*RECORD EXCERPTS*
-- ==== Sys2Proof/Machine/SingleToHalf.lean ====
section
/-! DEFINITION. The `single_to_half_converter` unit and its one operation S2H (`41_single_to_half.md` R120 to R134). All shift amounts are
natural numbers and none is reduced (`00_scope.md` R12, `70_reset_and_hazards.md` R233). -/

namespace Sys2Proof.Machine

/-- `fs = f[31]` (R14, R121). -/
def singleSign (f : Single) : BitVec 1 := f.extractLsb' 31 1

/-- `fe = f[30:23]` (R14, R121). -/
def singleExp (f : Single) : BitVec 8 := f.extractLsb' 23 8

/-- `fm = f[22:0]` (R14, R121). -/
def singleSig (f : Single) : BitVec 23 := f.extractLsb' 0 23

/-- `{sign, exponent, significand}` of a half (R28). -/
def packHalf (s : BitVec 1) (e : BitVec 5) (m : BitVec 10) : Half := s ++ e ++ m

/-- The half infinity of a sign, the saturated result (R125, R123). -/
def s2hInfinity (fs : BitVec 1) : Half := packHalf fs 0b11111#5 0#10

/-- The half zero of a sign, the flushed result (R126). -/
def s2hZero (fs : BitVec 1) : Half := packHalf fs 0#5 0#10

/-- Infinity or NaN in the source: the quiet-NaN indicator bit `0x0200` when any significand bit is set, and the top ten significand bits
ORed in. No rounding takes place (R123). -/
def s2hInfNaN (fs : BitVec 1) (fm : BitVec 23) : Half :=
  s2hInfinity fs ||| (if fm = 0#23 then 0x0000#16 else 0x0200#16) ||| (fm.extractLsb' 13 10).zeroExtend 16

/-- The target exponent `t = fe - 112`, an exact signed integer (R124). -/
def targetExp (fe : BitVec 8) : Int := (fe.toNat : Int) - 112

/-- Underflow: the significand with its implicit bit restored, shifted right by `sh` and rounded (R127). R120 uses it for
`14 ≤ sh ≤ 24`; the carry of `q + inc` may reach the exponent field, which makes the smallest normal (R234). -/
def s2hUnderflow (fs : BitVec 1) (fm : BitVec 23) (sh : Nat) : Half :=
  let c : BitVec 24 := 1#1 ++ fm
  let q := c >>> sh
  let inc := roundIncrement (firstDiscarded c sh) (lowerDiscarded c sh) (q.getLsbD 0)
  s2hZero fs ||| BitVec.ofNat 16 (q.toNat + inc.toNat)

/-- Normal: the significand shifted right by 13 and rounded; the increment is added to the assembled word, so that its carry may enter the
exponent field (R129, R234). -/
def s2hNormal (fs : BitVec 1) (t : Int) (fm : BitVec 23) : Half :=
  let q := fm.extractLsb' 13 10
  let inc := roundIncrement (firstDiscarded fm 13) (lowerDiscarded fm 13) (q.getLsbD 0)
  packHalf fs (BitVec.ofInt 5 t) q + (BitVec.ofBool inc).zeroExtend 16

/-- `S2H(f)` (R120). The flush test `sh > 24` is made on the full integer before any shift (R126, R233). -/
def s2h (f : Single) : Half :=
  if singleExp f = 255#8 then s2hInfNaN (singleSign f) (singleSig f)
  else
    let t := targetExp (singleExp f)
    if t ≥ 31 then s2hInfinity (singleSign f)
    else if t ≤ 0 then
      let sh := (14 - t).toNat
      if sh > 24 then s2hZero (singleSign f) else s2hUnderflow (singleSign f) (singleSig f) sh
    else s2hNormal (singleSign f) t (singleSig f)

/-- The unit: `h_out = S2H(f_in)` (R31). -/
def singleToHalfConverter (fIn : Single) : Half := s2h fIn

/-- S2H (R120): `y = zext_32(S2H(a[31:0]))`, `ill = 0`; `sgn` is ignored. Saturating and flushing are results, not errors (R134). -/
def execS2h (_sgn : SignSel) (a : Bus) (s : State) : StepOutcome :=
  .next (s.respond (halfResult (singleToHalfConverter (singleOperand a))))

end Sys2Proof.Machine
end

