-- ==== Sys2Proof/Certificates/Slice0/Obligations.lean ====
section
/-! DEFINITION. The statements for the provers, made from the numbered rules of spec/. `Answers i s y` says that `exec i s` completes in the
state in which `y` is the result, `ill` is 0, the response is recorded, and EVERY other field is as it was: each such statement is the
result, the completion and the frame of its instruction at once. There is no memory, no flag and no general register to frame. -/

open Sys2Proof Sys2Proof.Machine

/-- For every instruction i, with its sgn and a fields at every value, decode (encode i) = i: no bit of a request word is dropped.
(30_encoding.md section 1, 30_encoding.md section 2) -/
def Obligations.DecodeOfEncode : Prop :=
  ∀ i : Instr, decode (encode i) = i

/-- For every 40-bit request word w, encode (decode w) = w: each of the 2^40 words is exactly one instruction. (30_encoding.md section
1, 30_encoding.md section 4) -/
def Obligations.EncodeOfDecode : Prop :=
  ∀ w : RequestWord, encode (decode w) = w

/-- For every request word w and each of the 16 rows: w and 0xF000000000 is the row's match value exactly when w decodes to the row's
instruction, carrying REQ[35:32] and REQ[31:0] as its sgn and a. (30_encoding.md section 2, 30_encoding.md section 4) -/
def Obligations.MaskSelectsRow : Prop :=
  ∀ w : RequestWord,
    (w &&& 0xF000000000#40 = 0x0000000000#40 ↔ decode w = .h2s (w.extractLsb' 32 4) (w.extractLsb' 0 32)) ∧
    (w &&& 0xF000000000#40 = 0x1000000000#40 ↔ decode w = .s2h (w.extractLsb' 32 4) (w.extractLsb' 0 32)) ∧
    (w &&& 0xF000000000#40 = 0x2000000000#40 ↔ decode w = .frombits (w.extractLsb' 32 4) (w.extractLsb' 0 32)) ∧
    (w &&& 0xF000000000#40 = 0x3000000000#40 ↔ decode w = .isnan (w.extractLsb' 32 4) (w.extractLsb' 0 32)) ∧
    (w &&& 0xF000000000#40 = 0x4000000000#40 ↔ decode w = .isinf (w.extractLsb' 32 4) (w.extractLsb' 0 32)) ∧
    (w &&& 0xF000000000#40 = 0x5000000000#40 ↔ decode w = .isfinite (w.extractLsb' 32 4) (w.extractLsb' 0 32)) ∧
    (w &&& 0xF000000000#40 = 0x6000000000#40 ↔ decode w = .isnormal (w.extractLsb' 32 4) (w.extractLsb' 0 32)) ∧
    (w &&& 0xF000000000#40 = 0x7000000000#40 ↔ decode w = .signbit (w.extractLsb' 32 4) (w.extractLsb' 0 32)) ∧
    (w &&& 0xF000000000#40 = 0x8000000000#40 ↔ decode w = .classify (w.extractLsb' 32 4) (w.extractLsb' 0 32)) ∧
    (w &&& 0xF000000000#40 = 0x9000000000#40 ↔ decode w = .nan (w.extractLsb' 32 4) (w.extractLsb' 0 32)) ∧
    (w &&& 0xF000000000#40 = 0xA000000000#40 ↔ decode w = .inf (w.extractLsb' 32 4) (w.extractLsb' 0 32)) ∧
    (w &&& 0xF000000000#40 = 0xB000000000#40 ↔ decode w = .reservedB (w.extractLsb' 32 4) (w.extractLsb' 0 32)) ∧
    (w &&& 0xF000000000#40 = 0xC000000000#40 ↔ decode w = .reservedC (w.extractLsb' 32 4) (w.extractLsb' 0 32)) ∧
    (w &&& 0xF000000000#40 = 0xD000000000#40 ↔ decode w = .reservedD (w.extractLsb' 32 4) (w.extractLsb' 0 32)) ∧
    (w &&& 0xF000000000#40 = 0xE000000000#40 ↔ decode w = .reservedE (w.extractLsb' 32 4) (w.extractLsb' 0 32)) ∧
    (w &&& 0xF000000000#40 = 0xF000000000#40 ↔ decode w = .reservedF (w.extractLsb' 32 4) (w.extractLsb' 0 32))

/-- Fifteen of the request words of the spec's examples and vectors, one of every family, decode to the instruction the spec gives for
them. (30_encoding.md section 6, 95_test_vectors.md sections 2 and 3) -/
def Obligations.SampleWordsDecode : Prop :=
  decode 0x0000003C00 = .h2s 0x0 0x00003C00 ∧ decode 0x0FDEAD3C00 = .h2s 0xF 0xDEAD3C00 ∧
    decode 0x103F800000 = .s2h 0x0 0x3F800000 ∧ decode 0x20DEAD7C01 = .frombits 0x0 0xDEAD7C01 ∧
    decode 0x37FFFF7E00 = .isnan 0x7 0xFFFF7E00 ∧ decode 0x4F0000FC00 = .isinf 0xF 0x0000FC00 ∧
    decode 0x500000FC00 = .isfinite 0x0 0x0000FC00 ∧ decode 0x600000FC00 = .isnormal 0x0 0x0000FC00 ∧
    decode 0x700000FC00 = .signbit 0x0 0x0000FC00 ∧ decode 0x800000FC00 = .classify 0x0 0x0000FC00 ∧
    decode 0x9000000000 = .nan 0x0 0x00000000 ∧ decode 0xAF00000000 = .inf 0xF 0x00000000 ∧
    decode 0xB000003C00 = .reservedB 0x0 0x00003C00 ∧ decode 0xC312345678 = .reservedC 0x3 0x12345678 ∧
    decode 0xFFFFFFFFFF = .reservedF 0xF 0xFFFFFFFF

/-- When the next request's operand resolves to a, step is exec of the decoded request word {op, sgn, a}, at the state whose input ports
hold the request and whose program is the rest; nothing else is changed before exec. (30_encoding.md section 5, 10_state.md section 3)
-/
def Obligations.StepRunsDecodedRequest : Prop :=
  ∀ (s : State) (it : ProgramItem) (rest : Program) (a : Bus),
    s.pending = it :: rest → resolve s.responses it.operand = .ok a →
      step s = exec (decode (it.op ++ it.sgn ++ a : RequestWord))
        { s with op := it.op, sgn := it.sgn, a := a, pending := rest }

*WHAT TO PRODUCE*
Exactly and only the lines from the one containing "hold the request" to the end of the entries above are to be written out.

*TASK ANSWER*
hold the request and whose program is the rest; nothing else is changed before exec. (30_encoding.md section 5, 10_state.md section 3)
-/
def Obligations.StepRunsDecodedRequest : Prop :=
  ∀ (s : State) (it : ProgramItem) (rest : Program) (a : Bus),
    s.pending = it :: rest → resolve s.responses it.operand = .ok a →
      step s = exec (decode (it.op ++ it.sgn ++ a : RequestWord))
        { s with op := it.op, sgn := it.sgn, a := a, pending := rest }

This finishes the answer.